=== Listed records ===
-- ==== Sys2Proof/Machine/Types.lean ====
section
/-!
DEFINITION. The kinds of state the module holds, part by part, as plain data. `Machine/State.lean` puts them
together.
-/
namespace Sys2Proof.Machine

/-! ### What leaves the module -/

/-- One thing that leaves the module for a host, in the order in which it leaves. -/
inductive HostOut where
  /-- The data of a completed register read. -/
  | readData (who : Party) (value : Word)
  /-- A read completed with Unsupported Request (R41). -/
  | readUr (who : Party)
  /-- An MSI-X message of function `fn` (0 for PF0, 1 for PF1): the address and data of its vector's entry. -/
  | msix (port : Port) (fn vector : Nat) (addr : Word) (data : BitVec 32)
  /-- A memory write of PF1 with the slice's PASID (R61). -/
  | memWrite (port : Port) (pasid : BitVec 20) (addr : Nat) (bytes : Bytes)
  /-- A memory read of PF1; `ro` is the Relaxed Ordering attribute (R62). -/
  | memRead (port : Port) (pasid : BitVec 20) (addr len : Nat) (ro : Bool)
  /-- The completion of a function level reset (R82). -/
  | flrDone (port : Port) (fn : Nat)
  /-- A PUT_SHARE to a custodian card (R314): the ceremony point, the ceremony and the wrapped share. -/
  | cardPut (slot ceremony : Nat) (point wrapped : Bytes)
  /-- Any other command to a custodian card (R314, Table 5): CLA, INS, P1, P2 and the data. -/
  | cardCommand (slot : Nat) (head data : Bytes)
deriving DecidableEq, Repr

/-! ### Ports, slices and rings -/

/-- One entry of an MSI-X table, with its pending bit (R45, R59). -/
structure MsixEntry where
  addr    : Word := 0
  data    : BitVec 32 := 0
  masked  : Bool := true
  pending : Bool := false
deriving DecidableEq, Repr

/-- One host port (R59 to R62, R79, R82). -/
structure PortState where
  linkUp   : Bool := false
  speed    : Nat := 0
  width    : Nat := 0
  /-- The link has been up since the cold start, and how often it has come up again (PTx_LINK.retrains). -/
  trained  : Bool := false
  retrains : Nat := 0
  /-- The Enable Relaxed Ordering bit of PF1 (R62). -/
  roEnable : Bool := true
  /-- Functions in D3hot (R60), 0 for PF0 and 1 for PF1. -/
  d3       : List Nat := []
  /-- Written registers of configuration space, by function × 0x1000 + offset (R59, R60; log entry 58). -/
  cfg      : List (Nat × BitVec 32) := []
  /-- PF1 is between an FLR request and its end (R82). -/
  flr      : Bool := false
  /-- Slices whose squash the FLR waits for. -/
  flrWait  : List Nat := []
  /-- MSI-X entries: PF0 vector v at v, PF1 vector v at 128 + v. -/
  msix     : List (Nat × MsixEntry) := []
deriving DecidableEq, Repr

/-- Slice states (R65, Table 3). -/
inductive SliceMode | absent | active | draining | squashing | quiesced
deriving DecidableEq, Repr

/-- The slice policy record (R327), with the default policy of a new slice. -/
structure Policy where
  prioHigh      : Nat := 7
  prioLow       : Nat := 7
  exportGrant   : Bool := false
  replayCapture : Bool := false
  pinGrants     : Nat := 0
  pinScreenMin  : Nat := 0
  weight        : Nat := 1
  ctxQuota      : Nat := 8
  cellQuota     : Nat := 64
  depth         : Nat := 1024
  rate          : Nat := 1000
  minRate       : Nat := 0
  /-- Grant words of classes 0x00 to 0x09: bit b of word c grants opcode c × 0x100 + b. -/
  grants        : List Word := [1, 0, 0, 0, 0, 0, 0, 0, 0, 0]
deriving DecidableEq, Repr

/-- One slice (R63, R65, R230, R322 to R333). Buckets are kept in units of 2^−20 WU (R329). -/
structure Slice where
  mode       : SliceMode := .absent
  portA      : Bool := false
  portB      : Bool := false
  pasidA     : BitVec 20 := 0
  pasidB     : BitVec 20 := 0
  hold       : Bool := false
  squashed   : Nat := 0
  unwritten  : Nat := 0
  keyBase    : Nat := 0
  keyCount   : Nat := 0
  policy     : Policy := {}
  contexts   : Nat := 0
  cells      : Nat := 0
  rateLevel  : Nat := 0
  owedLevel  : Nat := 0
  rateFrac   : Nat := 0
  owedFrac   : Nat := 0
  deficit    : Nat := 0
  /-- The pair the rotation of R333 starts at. -/
  nextPair   : Nat := 0
  waitRings  : Nat := 0
  waitCtx    : Bool := false
  waitCells  : Bool := false
  waitReserve : Bool := false
  waitRate   : Bool := false
  /-- The pair whose head waits for the rate bucket and so has first claim on it (R333). -/
  claim      : Option Nat := none
deriving DecidableEq, Repr

/-- Ring states (Table 8 of the slice page). -/
inductive RingMode | disabled | running | error | held
deriving DecidableEq, Repr

/-- One scatter-list entry (R93): the length field 0 is held as 16,777,216. -/
structure SgEntry where
  addr : Nat
  len  : Nat
  out  : Bool
deriving DecidableEq, Repr

/-- A head in a ring's fetch slot: the descriptors read so far, and, once parsed, what parsing decided. -/
structure FetchSlot where
  descs   : List Bytes
  parsed  : Bool := false
  sg      : List (List SgEntry) := []
  blocks  : List Bytes := []
  charge  : Nat := 0
  /-- The charge of each step, fixed at parsing (R111). -/
  charges : List Nat := []
  /-- The port through which the head is read. -/
  port    : Port := .a
deriving DecidableEq, Repr

/-- One completion owed to a ring, in commit order (R71). `entry` is its completion-ring position. -/
structure Owed where
  seq      : Nat
  bytes    : Bytes
  ext      : Bytes
  segs     : List SgEntry
  signal   : Bool
  /-- The step whose cells and context its writing releases; none for a refused chain. -/
  step     : Option Nat
  entry    : Nat
  /-- Delivered again after a switchover: its position was already counted (R440). -/
  again    : Bool := false
deriving DecidableEq, Repr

=== What is required ===
Whenever a line in the entries above includes the word "BitVec", pull that line out.

=== Solution ===
  | msix (port : Port) (fn vector : Nat) (addr : Word) (data : BitVec 32)
  | memWrite (port : Port) (pasid : BitVec 20) (addr : Nat) (bytes : Bytes)
  | memRead (port : Port) (pasid : BitVec 20) (addr len : Nat) (ro : Bool)
  data    : BitVec 32 := 0
  cfg      : List (Nat × BitVec 32) := []
  pasidA     : BitVec 20 := 0
  pasidB     : BitVec 20 := 0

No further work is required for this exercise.